I’ve been meaning to post this since CES ended two weeks ago - time flies.

This was my fifth CES in a row (and I’m already thinking about next year), so maybe I’m getting a little jaded, but I was a bit disappointed this year. There didn’t seem to be any ‘hot’ item, something that everyone was talking about, some new idea that fired people up. For example, a couple of years ago a lot of people were talking about Sling Media when they launched their first Slingbox. I don’t think it was just me, since I had similar conversations with a number of people on the show floor, the monorail, etc - and it seemed to be a common sentiment. Sure, there was a 150″ TV, which was impressive, but it is really just a bigger TV. You kind of expect bigger TVs each year. Pioneer’s 9mm thick Kuro was also impressive, but it isn’t something we’ll be able to buy for a few years, if ever. So this year seemed to be more evolutionary and predictable. The only real surprise news was Warner’s Blu-ray announcement, which certainly got a lot of buzz throughout the show.
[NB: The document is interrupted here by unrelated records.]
-- ==== Sys2Proof/Tests/Slice0.lean ====
section
/-! SUPPORT. The model's own tests, one step each, against the spec's words and the vectors of 95_test_vectors.md; and,
for each statement with hypotheses, a witness that meets them. -/

namespace Sys2Proof.Tests

open Sys2Proof.Machine

/-- The reset state with another block and a list of events. -/
def stateWith (b : Block) (l : List Input) : State :=
  { State.reset with blk := b, inputs := l }

/-- A reset block in phase `p` with `n` ticks to go, serving `i`. -/
def blockIn (p : Phase) (n : Nat) (i : Instr) : Block :=
  { Block.reset with ph := p, tmr := BitVec.ofNat 10 n, op := i.opcode }

/-- The block after an outcome. -/
def blkOf : Result → Option Block
  | .next t => some t.blk
  | .fault _ => none
  | .refused _ => none

/-- What the host reads after an outcome. -/
def rdataOf : Result → Option Byte
  | .next t => some t.rdata
  | .fault _ => none
  | .refused _ => none

/-! ### Well-formedness: each check refuses an ill-formed term (R9, R71) -/

theorem test_wf_default : Params.default.ok = true := by decide

theorem test_wf_empty_phase : ({ tRec := 0 } : Params).phasesNonempty = false
    ∧ ({ tRstl := 0 } : Params).phasesNonempty = false ∧ ({ tPdw := 0 } : Params).phasesNonempty = false
    ∧ ({ tW1l := 0 } : Params).phasesNonempty = false ∧ ({ tW0l := 0 } : Params).phasesNonempty = false
    ∧ ({ tRdl := 0 } : Params).phasesNonempty = false := by decide

theorem test_wf_window : ({ tPdw := 512 } : Params).windowFitsCount = false
    ∧ ({ tPdw := 511 } : Params).windowFitsCount = true := by decide

theorem test_wf_timer : ({ tRstl := 1024 } : Params).phasesFitTimer = false
    ∧ ({ tRstl := 1023 } : Params).phasesFitTimer = true
    ∧ ({ tSlot := 1023, tRec := 1 } : Params).phasesFitTimer = false
    ∧ ({ tW0l := 1024 } : Params).phasesFitTimer = false ∧ ({ tW1l := 1024 } : Params).phasesFitTimer = false
    ∧ ({ tRp0 := 1024 } : Params).phasesFitTimer = false ∧ ({ tRp1 := 1024 } : Params).phasesFitTimer = false
    ∧ ({ tRdl := 1024 } : Params).phasesFitTimer = false := by decide

theorem test_wf_bounds : ({ pMin := 241 } : Params).boundsOrdered = false
    ∧ ({ pMin := 240 } : Params).boundsOrdered = true := by decide

theorem test_wf_duration : ({ tRth := 256 } : Params).durationCovers = false
    ∧ ({ tRp1 := 256 } : Params).durationCovers = false ∧ ({ tRp0 := 256 } : Params).durationCovers = false
    ∧ ({ tRth := 255 } : Params).durationCovers = true := by decide

theorem test_wf_refused : step { State.reset with cfg := { tRec := 0 } } = .refused .configuration
    ∧ exec .readByte { State.reset with cfg := { pMin := 241 } } = .refused .configuration := ⟨rfl, rfl⟩

theorem test_wf_access : accessWidthOk 8 = true ∧ accessWidthOk 16 = false ∧ accessWidthOk 0 = false := by decide

/-! ### Decoding: words written from R100 and R101, bit by bit; spot checks of 95_test_vectors.md 2.7 -/

theorem test_decode_reset : decode 0b00000_001#8 = .command .reset := by decide

theorem test_decode_writeBit : decode 0b00000_010#8 = .command .writeBit := by decide

theorem test_decode_readBit : decode 0b00000_011#8 = .command .readBit := by decide

theorem test_decode_writeByte : decode 0b00000_100#8 = .command .writeByte := by decide

theorem test_decode_readByte : decode 0b00000_101#8 = .command .readByte := by decide

theorem test_decode_illegal : decode 0x00#8 = .illegal .reservedOpcode ∧ decode 0x06#8 = .illegal .reservedOpcode
    ∧ decode 0x07#8 = .illegal .reservedOpcode ∧ decode 0x09#8 = .illegal .zNotZero
    ∧ decode 0x81#8 = .illegal .zNotZero ∧ decode 0xFD#8 = .illegal .zNotZero := by decide

theorem test_decodeTableWord : decodeTableWord 8 0x05 = some .readByte ∧ decodeTableWord 8 0x06 = none
    ∧ decodeTableWord 16 0x05 = none := by decide

/-- A word placed where a step takes its next event is run by that step, as the first after reset. -/
theorem test_fetch : blkOf (step (State.reset.withFetchWord 8 0x01)) = some (blockIn .rstLow 480 .reset) := by decide

/-! ### The commands, at acceptance and at a tick that matters -/

/-- R223 at acceptance. -/
theorem test_reset_accept : blkOf (exec .reset State.reset) = some (blockIn .rstLow 480 .reset) := by decide

/-- RS3 against RS2: the last window tick, low, makes 60 lows a presence and 59 none. -/
theorem test_reset_end :
    blkOf (step (stateWith { blockIn .rstSamp 1 .reset with cnt := 59#9 } [.tick false]))
      = some { blockIn .idle 1 .reset with cnt := 59#9, pcnt := 60#9, presence := true }
    ∧ blkOf (step (stateWith { blockIn .rstSamp 1 .reset with cnt := 59#9 } [.tick true]))
      = some { blockIn .idle 1 .reset with cnt := 59#9, pcnt := 59#9, presence := false } := by decide

/-- WB3: only DATA[0] counts; 0xFE sends a 0. WB4: 0xFF sends a 1. -/
theorem test_writeBit_accept :
    blkOf (exec .writeBit (stateWith { Block.reset with data := 0xFE#8 } []))
      = some { blockIn .wrLow 61 .writeBit with data := 0xFE#8 }
    ∧ blkOf (exec .writeBit (stateWith { Block.reset with data := 0xFF#8 } []))
      = some { blockIn .wrLow 6 .writeBit with data := 0xFF#8 } := by decide

/-- WB2: after the 61 low ticks of a write-0, one released tick. -/
theorem test_writeBit_release :
    blkOf (step (stateWith (blockIn .wrLow 1 .writeBit) [.tick true])) = some (blockIn .wrHigh 1 .writeBit) := by decide

/-- R144: a read command clears DATA. -/
theorem test_readBit_accept :
    blkOf (exec .readBit (stateWith { Block.reset with data := 0xAA#8 } [])) = some (blockIn .rdLow 2 .readBit) := by decide

/-- RB3 and RB4: duration 14 is a 1 with pad 42, duration 15 a 0 with pad 36. RDUR is
written with the bit (R176). -/
theorem test_readBit_measured :
    blkOf (step (stateWith { blockIn .rdMeas 1 .readBit with dur := 14#8 } [.tick true]))
      = some { blockIn .rdPad 42 .readBit with dur := 14#8, rdur := 14#8, data := 0x01#8 }
    ∧ blkOf (step (stateWith { blockIn .rdMeas 1 .readBit with dur := 15#8 } [.tick true]))
      = some { blockIn .rdPad 36 .readBit with dur := 15#8, rdur := 15#8 } := by decide

/-- R179: the last tick of a pad ends the slot and nothing else. Under the other reading of log 22 it writes RDUR (R149),
and the end of the measurement does not. -/
theorem test_rdur_time :
    blkOf (step (stateWith { blockIn .rdPad 1 .readBit with dur := 14#8 } [.tick true]))
      = some { blockIn .idle 1 .readBit with dur := 14#8 }
    ∧ blkOf (step { stateWith { blockIn .rdPad 1 .readBit with dur := 14#8 } [.tick true] with
        cfg := { rdurTime := .atCommandEnd } })
      = some { blockIn .idle 1 .readBit with dur := 14#8, rdur := 14#8 }
    ∧ blkOf (step { stateWith { blockIn .rdMeas 1 .readBit with dur := 15#8 } [.tick true] with
        cfg := { rdurTime := .atCommandEnd } })
      = some { blockIn .rdPad 36 .readBit with dur := 15#8 } := by decide

/-- WY1: slot 0 of 0xCC sends a 0. -/
theorem test_writeByte_accept :
    blkOf (exec .writeByte (stateWith { Block.reset with data := 0xCC#8 } []))
      = some { blockIn .wrLow 61 .writeByte with data := 0xCC#8 } := by decide

/-- WY1: at command tick 124 slot 1 ends and slot 2 starts with a 1. -/
theorem test_writeByte_next_slot :
    blkOf (step (stateWith { blockIn .wrHigh 1 .writeByte with data := 0xCC#8, idx := 1#3 } [.tick true]))
      = some { blockIn .wrLow 6 .writeByte with data := 0xCC#8, idx := 2#3 } := by decide

/-- R144, R202: DATA cleared, slot 0 starts. -/
theorem test_readByte_accept :
    blkOf (exec .readByte (stateWith { Block.reset with data := 0xFF#8 } [])) = some (blockIn .rdLow 2 .readByte) := by decide

/-- R176 with a pad of 0 (RB8) in slot 7: the bit is stored and the command ends in the same tick. -/
theorem test_readByte_last_slot :
    blkOf (step (stateWith { blockIn .rdMeas 1 .readByte with dur := 52#8, idx := 7#3, data := 0x11#8 } [.tick true]))
      = some { blockIn .idle 1 .readByte with dur := 52#8, rdur := 52#8, idx := 7#3, data := 0x11#8 } := by decide

/-! ### Host accesses (95_test_vectors.md 2.6) -/

/-- E1: 0x00 to CMD is illegal. -/
theorem test_E1 : blkOf (step (stateWith Block.reset [.write 8 0x0#3 0x00#8])) = some { Block.reset with errCmd := true } := by
  decide

/-- E3, E4: only bit 5 clears ERR_CMD. -/
theorem test_E3_E4 :
    blkOf (step (stateWith { Block.reset with errCmd := true } [.write 8 0x2#3 0x10#8]))
      = some { Block.reset with errCmd := true }
    ∧ blkOf (step (stateWith { Block.reset with errCmd := true } [.write 8 0x2#3 0x20#8])) = some Block.reset := by decide

/-- E5: an illegal byte while busy gives ERR_BUSY, not ERR_CMD. -/
theorem test_E5 :
    blkOf (step (stateWith (blockIn .wrLow 5 .writeBit) [.write 8 0x0#3 0x09#8]))
      = some { blockIn .wrLow 5 .writeBit with errBusy := true } := by decide

/-- E7: clearing is accepted while busy. -/
theorem test_E7 :
    blkOf (step (stateWith { blockIn .wrLow 5 .writeBit with errBusy := true } [.write 8 0x2#3 0x30#8]))
      = some (blockIn .wrLow 5 .writeBit) := by decide

/-- E8: a write to a read-only address has no effect. -/
theorem test_E8 : blkOf (step (stateWith Block.reset [.write 8 0x4#3 0xFF#8])) = some Block.reset := by decide

/-- E9: CMD and the reserved address read 0. -/
theorem test_E9 : rdataOf (step (stateWith (blockIn .wrLow 5 .writeBit) [.read 8 0x0#3])) = some 0x00#8
    ∧ rdataOf (step (stateWith (blockIn .wrLow 5 .writeBit) [.read 8 0x7#3])) = some 0x00#8 := by decide

/-- E10: CONFIG keeps bit 0 only. -/
theorem test_E10 : blkOf (step (stateWith Block.reset [.write 8 0x3#3 0xFF#8])) = some { Block.reset with pullupEn := true }
    ∧ rdataOf (step (stateWith { Block.reset with pullupEn := true } [.read 8 0x3#3])) = some 0x01#8 := by decide
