-- ==== Sys2Proof/Certificates/Slice0/Obligations.lean ====
section
/-! DEFINITION. The statements for the provers. Each docstring names the rule of the spec it formalises, or says that it is
derived. A word is written out as a number from the spec's encoding (30_encoding.md R81, R85), not by the model's encoder,
where a statement says what a word decodes to.

Some clauses of the rules are the spec's own decisions (92_eei_decisions.md), and so of the statements: the opcode values of
17 instructions (D1), the reduction of `pc` mod 0x1000 (D4), the second byte of a fetch at 0xFFF (D5), operands read before
writes (D7), the order of result and flag (D8, a parameter), VF kept by the bitwise operations (D9), bit 7 the leftmost
column (D10), height 0 (D11), the reset values (D12), the font bytes (D13), the state after a fault (D14), the popped entry
kept (D23) and Vx the destination of SUB and SUBN (D29). Assumption log 5 lists them. -/

open Sys2Proof Sys2Proof.Machine

/-! ## Encoding -/

/-- Derived (30_encoding.md): decoding an encoded well-formed instruction gives it back, as a word and as the front of a byte
list, under both settings of `P_ZERO_DECODE`. -/
def Obligations.EncodingRoundTrip : Prop :=
  ∀ (z : ZeroDecode) (i : Instr) (rest : List Byte), i.wf = true →
    decodeWord z (encode i) = .ok i ∧ decodeBytes z (encodeBytes i ++ rest) = .ok (i, rest)

/-- Derived (R84, R85): the decoder and the opcode table agree on every word. A word lies in a row exactly when it decodes
to that row's instruction (so no two rows overlap), it decodes to something exactly when it lies in some row, and what it
decodes to is well formed. -/
def Obligations.DecoderAgreesWithOpcodeTable : Prop :=
  ∀ (z : ZeroDecode) (w : Word),
    (∀ row ∈ opcodeTable z, row.holds w = true ↔ ∃ i, decodeWord z w = .ok i ∧ i.mnemonic = row.mnemonic) ∧
    ((∃ i, decodeWord z w = .ok i) ↔ ∃ row ∈ opcodeTable z, row.holds w = true) ∧
    (∀ i, decodeWord z w = .ok i → i.wf = true)

/-- Derived (R230): exactly the words of the table's four ranges are unlisted. -/
def Obligations.UnlistedWordsAreTheFourRanges : Prop :=
  ∀ (z : ZeroDecode) (w : Word), (∃ why, decodeWord z w = .error why) ↔
    (w.toNat < 0x1000 ∧ (match z with
        | .lowByte => w.toNat % 256 ≠ 0xE0 ∧ w.toNat % 256 ≠ 0xEE
        | .fullWord => w.toNat ≠ 0x00E0 ∧ w.toNat ≠ 0x00EE)) ∨
    (w.toNat / 0x1000 = 8 ∧ (w.toNat % 16 = 6 ∨ 8 ≤ w.toNat % 16)) ∨
    w.toNat / 0x1000 = 0xE ∨ w.toNat / 0x1000 = 0xF

/-- R86: family 0x0 under both settings, for every word of the family. -/
def Obligations.FamilyZeroDecode : Prop :=
  ∀ w : Word, w.toNat < 0x1000 →
    (decodeWord .lowByte w =
      if w.toNat % 256 = 0xE0 then .ok .cls else if w.toNat % 256 = 0xEE then .ok .ret else .error .familyZero) ∧
    (decodeWord .fullWord w =
      if w.toNat = 0x00E0 then .ok .cls else if w.toNat = 0x00EE then .ok .ret else .error .familyZero)

/-- R87: family 0x8 sub-decodes on the bottom nibble; nibbles 6 and 8 to F are unlisted. -/
def Obligations.FamilyEightDecode : Prop :=
  ∀ (z : ZeroDecode) (x y : Reg),
    decodeWord z (BitVec.ofNat 16 (0x8000 + x.val * 0x100 + y.val * 0x10)) = .ok (.ldReg x y) ∧
    decodeWord z (BitVec.ofNat 16 (0x8001 + x.val * 0x100 + y.val * 0x10)) = .ok (.orReg x y) ∧
    decodeWord z (BitVec.ofNat 16 (0x8002 + x.val * 0x100 + y.val * 0x10)) = .ok (.andReg x y) ∧
    decodeWord z (BitVec.ofNat 16 (0x8003 + x.val * 0x100 + y.val * 0x10)) = .ok (.xorReg x y) ∧
    decodeWord z (BitVec.ofNat 16 (0x8004 + x.val * 0x100 + y.val * 0x10)) = .ok (.addReg x y) ∧
    decodeWord z (BitVec.ofNat 16 (0x8005 + x.val * 0x100 + y.val * 0x10)) = .ok (.sub x y) ∧
    decodeWord z (BitVec.ofNat 16 (0x8007 + x.val * 0x100 + y.val * 0x10)) = .ok (.subn x y) ∧
    ∀ n : BitVec 4, n = 0x6#4 ∨ 0x8#4 ≤ n →
      decodeWord z (BitVec.ofNat 16 (0x8000 + x.val * 0x100 + y.val * 0x10 + n.toNat)) = .error .familyEight

/-- R89: every 0xExxx and 0xFxxx word is unlisted. -/
def Obligations.FamiliesEAndFAreUnlisted : Prop :=
  ∀ (z : ZeroDecode) (nnn : BitVec 12),
    decodeWord z (BitVec.ofNat 16 (0xE000 + nnn.toNat)) = .error .familyE ∧
    decodeWord z (BitVec.ofNat 16 (0xF000 + nnn.toNat)) = .error .familyF

/-- R88: 5xyN is SE Vx, Vy and 9xyN is SNE Vx, Vy for every N. -/
def Obligations.RegisterSkipsIgnoreTheLowNibble : Prop :=
  ∀ (z : ZeroDecode) (x y : Reg) (n : BitVec 4),
    decodeWord z (BitVec.ofNat 16 (0x5000 + x.val * 0x100 + y.val * 0x10 + n.toNat)) = .ok (.seReg x y) ∧
    decodeWord z (BitVec.ofNat 16 (0x9000 + x.val * 0x100 + y.val * 0x10 + n.toNat)) = .ok (.sneReg x y)

/-- Derived (R84, R85; a sanity check): words written out by hand decode to the instructions they stand for. -/
def Obligations.SampleWordsDecode : Prop :=
  decodeTableWord 16 0x00E0 = some .cls ∧ decodeTableWord 16 0x00EE = some .ret ∧
  decodeTableWord 16 0x2300 = some (.call 0x300) ∧ decodeTableWord 16 0x6A05 = some (.ldImm 0xA 0x05) ∧
  decodeTableWord 16 0x8344 = some (.addReg 3 4) ∧ decodeTableWord 16 0x8125 = some (.sub 1 2) ∧
  decodeTableWord 16 0xB300 = some (.jpV0 0x300) ∧ decodeTableWord 16 0xD015 = some (.drw 0 1 5) ∧
  decodeTableWord 16 0xF00A = none ∧ decodeTableWord 16 0x8126 = none

/-! ## The cycle -/

/-- R54: the fetched word is the byte at `pc` and, below it, the byte at `pc + 1`, big-endian; at 0xFFF the second byte is
read from 0x000. -/
def Obligations.FetchIsBigEndianAndWraps : Prop :=
  ∀ s : State, s.fetchWord.toNat = (s.memRead s.pc).toNat * 0x100 + (s.memRead (s.pc + 1)).toNat ∧
    (s.pc = 0xFFF#16 → s.memRead (s.pc + 1) = s.memRead 0x000#16)

/-- R52: a read of memory is the byte at the address's low twelve bits. -/
def Obligations.MemoryReadsAreMasked : Prop :=
  ∀ (s : State) (a : Word), s.memRead a = Memory.read s.mem (a.toNat % 0x1000)

/-- R112: a cycle of a running core whose bytes at `pc` decode to `i` runs `i` on the state after the advance, which differs
from the state before in `pc` alone, now `pc + 2` reduced mod 0x1000. -/
def Obligations.StepRunsTheDecodedInstruction : Prop :=
  ∀ (s : State) (i : Instr), s.status = .running →
    decodeBytes s.params.zeroDecode [s.memRead s.pc, s.memRead (s.pc + 1)] = .ok (i, []) →
    step s = exec i { s with pc := BitVec.ofNat 16 ((s.pc.toNat + 2) % 0x1000) }

/-- R231: an unlisted word under `P_UNLISTED = nop` advances `pc` and does nothing else. -/
def Obligations.UnlistedWordIsANop : Prop :=
  ∀ (s : State) (why : UnlistedWord), s.status = .running → s.params.unlisted = .nop →
    decodeWord s.params.zeroDecode s.fetchWord = .error why →
    step s = .next { s with pc := BitVec.ofNat 16 ((s.pc.toNat + 2) % 0x1000) }

/-- R232: an unlisted word under `P_UNLISTED = refuse` is refused, and the outcome names the word. -/
def Obligations.UnlistedWordIsRefused : Prop :=
  ∀ (s : State) (why : UnlistedWord), s.status = .running → s.params.unlisted = .refuse →
    decodeWord s.params.zeroDecode s.fetchWord = .error why →
    step s = .refused (.unlisted s.fetchWord)

/-- Derived (R110, R32): a core that has faulted takes no further cycle. That "no step" is the fault `halted` is the model's
choice (assumption log 4). -/
def Obligations.FaultedCoreTakesNoCycle : Prop :=
  ∀ (s : State) (r : StackFault) (k : Nat), s.status = .faulted r → cycles (k + 1) s = .fault (.halted r)

/-- Derived (R113, R242, R243): a running core's cycle has one of these outcomes: a next state, running; StackOverflow, of a
CALL at `sp = 16`; StackUnderflow, of a RET at `sp = 0`; a refusal of an unlisted word, under `P_UNLISTED = refuse` alone.
A fault carries the state after the advance with nothing else changed but its status. -/
def Obligations.CycleOutcomesAreTheFour : Prop :=
  ∀ s : State, s.status = .running →
    (∃ t, step s = .next t ∧ t.status = .running) ∨
    (∃ nnn, decodeWord s.params.zeroDecode s.fetchWord = .ok (.call nnn) ∧ s.sp.val = 16 ∧
      step s = .fault (.stackOverflow
        { s with pc := BitVec.ofNat 16 ((s.pc.toNat + 2) % 0x1000), status := .faulted .stackOverflow })) ∨
    (decodeWord s.params.zeroDecode s.fetchWord = .ok .ret ∧ s.sp.val = 0 ∧
      step s = .fault (.stackUnderflow
        { s with pc := BitVec.ofNat 16 ((s.pc.toNat + 2) % 0x1000), status := .faulted .stackUnderflow })) ∨
    (s.params.unlisted = .refuse ∧ (∃ why, decodeWord s.params.zeroDecode s.fetchWord = .error why) ∧
      step s = .refused (.unlisted s.fetchWord))

/-! ## Control flow -/

/-- R130: a taken skip adds 2 to `pc`, reduced mod 0x1000, and changes nothing else; a skip not taken changes nothing. -/
def Obligations.SkipHelperAddsTwo : Prop :=
  ∀ s : State, s.skipIf true = { s with pc := BitVec.ofNat 16 ((s.pc.toNat + 2) % 0x1000) } ∧ s.skipIf false = s

/-- R131: RET, its encoding, its effect where an entry is live, its fault where none is. -/
def Obligations.ReturnPopsTheProgramCounter : Prop :=
  ∀ s : State,
    (∀ z, decodeWord z 0x00EE#16 = .ok .ret) ∧
    (∀ n : BitVec 4, decodeWord .lowByte (BitVec.ofNat 16 (n.toNat * 0x100 + 0xEE)) = .ok .ret) ∧
    (0 < s.sp.val → ∃ t, exec .ret s = .next t ∧ t.sp.val = s.sp.val - 1 ∧
      (∀ k : Fin 16, k.val + 1 = s.sp.val → t.pc.toNat = (s.stackEntry k).toNat % 0x1000) ∧
      (∀ k : Fin 16, t.stackEntry k = s.stackEntry k) ∧
      ChangesOnly { pc := true, stack := true } s t) ∧
    (s.sp.val = 0 → exec .ret s = .fault (.stackUnderflow { s with status := .faulted .stackUnderflow }))

/-- R132: JP nnn. -/
def Obligations.JumpLoadsTheProgramCounter : Prop :=
  ∀ (s : State) (nnn : Addr),
    (∀ z, decodeWord z (BitVec.ofNat 16 (0x1000 + nnn.toNat)) = .ok (.jp nnn)) ∧
    ∃ t, exec (.jp nnn) s = .next t ∧ t.pc.toNat = nnn.toNat ∧ ChangesOnly { pc := true } s t

/-- R133: CALL nnn pushes the address of the following word; on a full stack it faults. -/
def Obligations.CallPushesTheFollowingAddress : Prop :=
  ∀ (s : State) (nnn : Addr),
    (∀ z, decodeWord z (BitVec.ofNat 16 (0x2000 + nnn.toNat)) = .ok (.call nnn)) ∧
    (s.sp.val < 16 → ∃ t, exec (.call nnn) s = .next t ∧ t.pc.toNat = nnn.toNat ∧ t.sp.val = s.sp.val + 1 ∧
      (∀ k : Fin 16, t.stackEntry k = if k.val = s.sp.val then s.pc else s.stackEntry k) ∧
      ChangesOnly { pc := true, stack := true } s t) ∧
    (s.sp.val = 16 → exec (.call nnn) s = .fault (.stackOverflow { s with status := .faulted .stackOverflow }))

/-- R134, R135: the skips on an immediate. -/
def Obligations.ImmediateSkips : Prop :=
  ∀ (s : State) (x : Reg) (kk : Byte),
    (∀ z, decodeWord z (BitVec.ofNat 16 (0x3000 + x.val * 0x100 + kk.toNat)) = .ok (.seImm x kk)) ∧
    (∀ z, decodeWord z (BitVec.ofNat 16 (0x4000 + x.val * 0x100 + kk.toNat)) = .ok (.sneImm x kk)) ∧
    (∃ t, exec (.seImm x kk) s = .next t ∧ ChangesOnly { pc := true } s t ∧
      t.pc = if s.reg x = kk then BitVec.ofNat 16 ((s.pc.toNat + 2) % 0x1000) else s.pc) ∧
    (∃ t, exec (.sneImm x kk) s = .next t ∧ ChangesOnly { pc := true } s t ∧
      t.pc = if s.reg x ≠ kk then BitVec.ofNat 16 ((s.pc.toNat + 2) % 0x1000) else s.pc)

/-- R136, R137: the skips on two registers, for every value of the ignored nibble. -/
def Obligations.RegisterSkips : Prop :=
  ∀ (s : State) (x y : Reg),
    (∀ (z : ZeroDecode) (n : BitVec 4),
      decodeWord z (BitVec.ofNat 16 (0x5000 + x.val * 0x100 + y.val * 0x10 + n.toNat)) = .ok (.seReg x y)) ∧
    (∀ (z : ZeroDecode) (n : BitVec 4),
      decodeWord z (BitVec.ofNat 16 (0x9000 + x.val * 0x100 + y.val * 0x10 + n.toNat)) = .ok (.sneReg x y)) ∧
    (∃ t, exec (.seReg x y) s = .next t ∧ ChangesOnly { pc := true } s t ∧
      t.pc = if s.reg x = s.reg y then BitVec.ofNat 16 ((s.pc.toNat + 2) % 0x1000) else s.pc) ∧
    (∃ t, exec (.sneReg x y) s = .next t ∧ ChangesOnly { pc := true } s t ∧
      t.pc = if s.reg x ≠ s.reg y then BitVec.ofNat 16 ((s.pc.toNat + 2) % 0x1000) else s.pc)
Sure, there were some cool announcements, and specifically relating to this blog, and my interests, we had TiVo’s web video announcemnt, several Sling Media announcements, etc. But it just wasn’t as big as past years with the TiVo Series3 being unveiled or the initial announcement of the SlingCatcher. Oh well, you can’t have big news every year - there’s always next year.

There was one item that I didn’t expect to inspire my techno-lust to the degree it did - the Optimus Maximus keyboard from Art. Lebedev Studio. I’ve been watching the development of this since it was first shown as a concept several years ago, and it seemed to be perpetual vapor ware. CES was my first chance to see it in person, and I expected it to be nifty, but not to be as cool as it was. Photos just don’t do it justice, the keys look great, and they really ‘pop’. The colors are bright, the graphics are sharp, and if I had $1,500 to spare I’d probably buy one. Of course, since my main personal machine is a laptop, it would be a little silly. But it is just so cool in action. Even simple things like the case of the characters displayed on the keys changing when you press shift inspires my techno-lust. I can see this kind of tech spreading as the parts become cheaper.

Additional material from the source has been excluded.